Однако же верно, если говорить о практике человека, что свобода вне и без закона оказывается всего лишь самодурством и произволом, т. е. несвободой как диктатом прихотей и «страстей». Следовательно, сбрасывая принуждение закона как такового, мы всего лишь меняем форму рабства, а отнюдь не обретаем свободу. Это и ставит относительно практик свободы первый труднейший вопрос: каким образом возможна законосообразная свобода, не деградирующая в принуждение со стороны закона (морального или любого другого)? Иными словами и пользуясь кантовской терминологией, нужно понять не то, как возможен и что представляет собой «закон свободы», который ведь и есть не что иное, как сам практический разум и сам моральный закон, и потому он ровным счетом ничего о свободе как свободе сказать не может[9], а то, как возможен и что представляет собой «свободный закон» в качестве принципа организации практики свободы реальных исторических людей.
С другой стороны, свобода превращается в «этическом каноне» Канта всего лишь в инструмент, служащий для достижения более высоких, чем она, целей, прежде всего – целей моральности, т. е. безусловного подчинения чистому долгу. Поэтому Кант во второй «Критике» со всей отчетливостью пишет: «…Идея свободы как способности абсолютной спонтанности была не потребностью, а аналитическим основоположением чистого спекулятивного разума, если речь идет о возможности такой свободы»[10]. Потребностью свобода, согласно Канту, как раз не является. Однако ее следует мыслить для решения некоторых других задач, таких как обнаружение ответа на вопрос о том, может ли разум найти путь к достоверности при заведомой противоречивости (антиномичности) представлений об абсолютной целокупности в синтезе явлений[11], или для «обоснования» – в качестве ratio essendi – морального закона[12].
Тем не менее в практиках свободы она никак не может выступать в качестве инструмента или средства. Это обстоятельство, обозревая первые практики свободы, создавшие Современность и характерные для нее, Алексис де Токвиль зафиксировал в своем знаменитом афоризме: «Кто ищет в свободе что-то другое, нежели она сама, создан, чтобы служить»[13]. Дело не в том, как поясняет Токвиль, что свобода не может приносить с собой никаких иных благ, помимо своего собственного «очарования», что она не в состоянии решать насущные и даже самые что ни на есть материальные проблемы жизни людей. Она может делать и делает это. Но суть в том, что ее нельзя обрести и нельзя ее надолго сохранить, если к ней стремятся ради этих отличных от нее самой благ. В этом смысле свобода напоминает конечное, или высшее, благо (счастье), как его описывал Аристотель. Таким конечное благо делает именно то, что к нему стремятся ради него самого, а не ради какого-то еще более высокого блага, в достижении которого данное благо выступит всего лишь средством. Однако неотъемлемое свойство конечного блага – то, что оно является причиной и условием создания «низших» благ, образующих «тело» «высшего блага»[14].
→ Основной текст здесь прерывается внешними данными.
/-- A divisor of `k + 2` limbs is its top two limbs over the rest. -/
theorem divisor_split_two (v : Word) (k : Nat) (hv : v.toNat < 2 ^ (64 * (k + 2))) :
    v.toNat = ((limb v (k + 1)).toNat * 2 ^ 64 + (limb v k).toNat) * 2 ^ (64 * k) + v.toNat % 2 ^ (64 * k) := by
  rw [limb_toNat, limb_toNat]
  have step : ∀ i, v.toNat % 2 ^ (64 * (i + 1)) = v.toNat % 2 ^ (64 * i) + 2 ^ (64 * i) * (v.toNat / 2 ^ (64 * i) % 2 ^ 64) :=
    fun i => by rw [Nat.mul_add, pow_add, Nat.mod_mul]
  have p1 : 2 ^ (64 * (k + 1)) = 2 ^ (64 * k) * 2 ^ 64 := by rw [← pow_add, Nat.mul_add]
  conv_lhs => rw [← Nat.mod_eq_of_lt hv]
  rw [step (k + 1), step k, p1]
  ring

/-- R120, R126: from an estimate that is not below the true digit, the correction loop ends, on a digit that passes the test, and that
is not below the true digit either. -/
theorem trialCorrect_spec (vTop vNext low : Limb) (q top2 : Nat)
    (hge : ∀ qhat, top2 * 2 ^ 64 + low.toNat < qhat * (vTop.toNat * 2 ^ 64 + vNext.toNat) → q < qhat) :
    ∀ (fuel qhat rhat : Nat), qhat * vTop.toNat + rhat = top2 → q ≤ qhat → qhat < 2 ^ 64 → 2 ^ 64 ≤ rhat + fuel * vTop.toNat →
      q ≤ (trialCorrect vTop vNext low fuel qhat rhat).1 ∧
      (trialCorrect vTop vNext low fuel qhat rhat).1 * (vTop.toNat * 2 ^ 64 + vNext.toNat) ≤ top2 * 2 ^ 64 + low.toNat ∧
      (trialCorrect vTop vNext low fuel qhat rhat).1 < 2 ^ 64 := by
  have hn := vNext.isLt
  have wide : ∀ qhat rhat, qhat * vTop.toNat + rhat = top2 → qhat < 2 ^ 64 → 2 ^ 64 ≤ rhat →
      qhat * (vTop.toNat * 2 ^ 64 + vNext.toNat) ≤ top2 * 2 ^ 64 + low.toNat := by
    intro qhat rhat e hq hr
    have : qhat * vNext.toNat ≤ 2 ^ 64 * 2 ^ 64 := Nat.mul_le_mul hq.le hn.le
    nlinarith
  intro fuel
  induction fuel with
  | zero =>
    intro qhat rhat e hle hq hr
    refine ⟨hle, ?_, hq⟩
    exact wide qhat rhat e hq (by simpa using hr)
  | succ k ih =>
    intro qhat rhat e hle hq hr
    unfold trialCorrect
    split
    · rename_i ht
      simp only [trialTooLarge, Bool.and_eq_true, decide_eq_true_eq] at ht
      have hlt : q < qhat := by
        apply hge
        nlinarith [ht.2]
      apply ih
      · obtain ⟨m, rfl⟩ : ∃ m, qhat = m + 1 := ⟨qhat - 1, by omega⟩
        rw [← e]
        simp only [Nat.add_sub_cancel]
        ring
      · omega
      · omega
      · linarith [hr, Nat.succ_mul k vTop.toNat]
    · rename_i ht
      refine ⟨hle, ?_, hq⟩
      simp only [trialTooLarge, Bool.and_eq_true, decide_eq_true_eq, not_and, not_lt] at ht
      by_cases hr' : rhat < 2 ^ 64
      · nlinarith [ht hr']
      · exact wide qhat rhat e hq (by omega)

/-- R120, R126: with a normalised divisor and a window below `V * 2^64`, the trial digit is the true digit or exceeds it by one, and it
passes the correction test. -/
theorem trialDigit_spec (k : Nat) (v : Word) (j : Nat) (num : Scratch) (hv : v.toNat < 2 ^ (64 * (k + 2)))
    (htop : 2 ^ 63 ≤ (limb v (k + 1)).toNat) (hW : limbs num j (k + 3) < v.toNat * 2 ^ 64) :
    limbs num j (k + 3) / v.toNat ≤ trialDigit (k + 2) v j num ∧
    trialDigit (k + 2) v j num ≤ limbs num j (k + 3) / v.toNat + 1 ∧ trialDigit (k + 2) v j num < 2 ^ 64 ∧
    trialDigit (k + 2) v j num * ((limb v (k + 1)).toNat * 2 ^ 64 + (limb v k).toNat) ≤
      ((limb num (j + (k + 2))).toNat * 2 ^ 64 + (limb num (j + (k + 1))).toNat) * 2 ^ 64 + (limb num (j + k)).toNat := by
  have hVs := divisor_split_two v k hv
  have hWs := limbs_split_three num j k
  set C := 2 ^ (64 * k) with hC
  set vL := v.toNat % C with hvL
  set wL := limbs num j k with hwL
  have hCpos : 0 < C := by positivity
  have hvLlt : vL < C := Nat.mod_lt _ hCpos
  have hwLlt : wL < C := Nat.mod_lt _ hCpos
  have ntop := (limb num (j + (k + 2))).isLt
  have nmid := (limb num (j + (k + 1))).isLt
  have nlow := (limb num (j + k)).isLt
  have nnext := (limb v k).isLt
  have nvtop := (limb v (k + 1)).isLt
  set top := limb num (j + (k + 2)) with htopdef
  set mid := limb num (j + (k + 1)) with hmiddef
  set low := limb num (j + k) with hlowdef
  set vT := limb v (k + 1) with hvTdef
  set vN := limb v k with hvNdef
  have hVpos : 0 < v.toNat := by
    by_contra h
    have h0 : v.toNat = 0 := by omega
    rw [h0] at hW
    omega
  have hqlt : limbs num j (k + 3) / v.toNat < 2 ^ 64 := by
    apply Nat.div_lt_of_lt_mul
    exact hW
  have hest : limbs num j (k + 3) / v.toNat ≤ (top.toNat * 2 ^ 64 + mid.toNat) / vT.toNat := by
    have := digit_le_estimate (D := top.toNat * 2 ^ 64 + mid.toNat) (X := 2 ^ 64 * C) (wL := low.toNat * C + wL) (vT := vT.toNat)
      (by nlinarith) (by omega) (vN.toNat * C + vL)
    rw [hWs, hVs]
    convert this using 2 <;> ring
  -- the estimate and its remainder
  have hE : ∃ qhat rhat, trialEstimate top mid vT = (qhat, rhat) ∧ qhat * vT.toNat + rhat = top.toNat * 2 ^ 64 + mid.toNat ∧
      limbs num j (k + 3) / v.toNat ≤ qhat ∧ qhat < 2 ^ 64 := by
    unfold trialEstimate
    by_cases hc : vT ≤ top
    · rw [if_pos hc]
      have hle : vT.toNat ≤ top.toNat := BitVec.le_def.1 hc
      have heq : top.toNat = vT.toNat := by
        by_contra hne
        have hlt : vT.toNat + 1 ≤ top.toNat := by omega
        have : (vT.toNat + 1) * (2 ^ 64 * 2 ^ 64 * C) ≤ top.toNat * (2 ^ 64 * 2 ^ 64 * C) := Nat.mul_le_mul_right _ hlt
        rw [hWs, hVs] at hW
        nlinarith
      refine ⟨_, _, rfl, ?_, by omega, by omega⟩
      rw [heq]
      have : (2 ^ 64 - 1) * vT.toNat + vT.toNat = vT.toNat * 2 ^ 64 := by omega
      omega
    · rw [if_neg hc]
      have hlt : top < vT := by
        rw [BitVec.lt_def]
        rw [BitVec.le_def] at hc
        omega
      have pre : Div2by1Pre top vT := ⟨by intro h0; rw [h0] at htop; simp at htop, hlt⟩
      obtain ⟨e, -⟩ := div2by1_recombine top mid vT pre
      obtain ⟨eq, -⟩ := div2by1_spec top mid vT pre
      exact ⟨_, _, rfl, e.symm, by rw [eq]; exact hest, (div2by1 top mid vT).1.isLt⟩
  obtain ⟨qhat, rhat, hEq, hsum, hle, hlt⟩ := hE
  have hge : ∀ x, (top.toNat * 2 ^ 64 + mid.toNat) * 2 ^ 64 + low.toNat < x * (vT.toNat * 2 ^ 64 + vN.toNat) →
      limbs num j (k + 3) / v.toNat < x := by
    intro x hx
    rw [hWs, hVs]
    exact lt_of_test_fails hwLlt hx
  have hfuel : 2 ^ 64 ≤ rhat + Config.correctionFuel * vT.toNat := by
    unfold Config.correctionFuel
    omega
  have key := trialCorrect_spec vT vN low _ _ hge Config.correctionFuel qhat rhat hsum hle hlt hfuel
  have hT : trialDigit (k + 2) v j num = (trialCorrect vT vN low Config.correctionFuel qhat rhat).1 := by
    unfold trialDigit
    have i1 : j + (k + 2) - 1 = j + (k + 1) := by omega
    have i2 : j + (k + 2) - 2 = j + k := by omega
    have i3 : k + 2 - 1 = k + 1 := by omega
    have i4 : k + 2 - 2 = k := by omega
    simp only [i1, i2, i3, i4]
    rw [hEq]
  rw [hT]
  refine ⟨key.1, ?_, key.2.2, key.2.1⟩
  rw [hWs, hVs]
  exact le_of_test_passes hvLlt (B := 2 ^ 64) (by omega) key.2.2 key.2.1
Свобода в условиях Современности и оказывается таким конечным, или высшим, благом. А это ставит относительно практик свободы второй труднейший вопрос: каким образом в этом качестве свобода возникает в самой прозаической обыденной жизни людей, «материю» которой в нормальных условиях составляют и горизонты которой замыкают именно «низшие» блага? И каким образом в этом же качестве свобода может сохраняться в их жизни, поскольку она возвращается к «нормальности» после того, как гаснут протуберанцы свободы, выпущенные великими, но скоротечными моментами «творения истории»?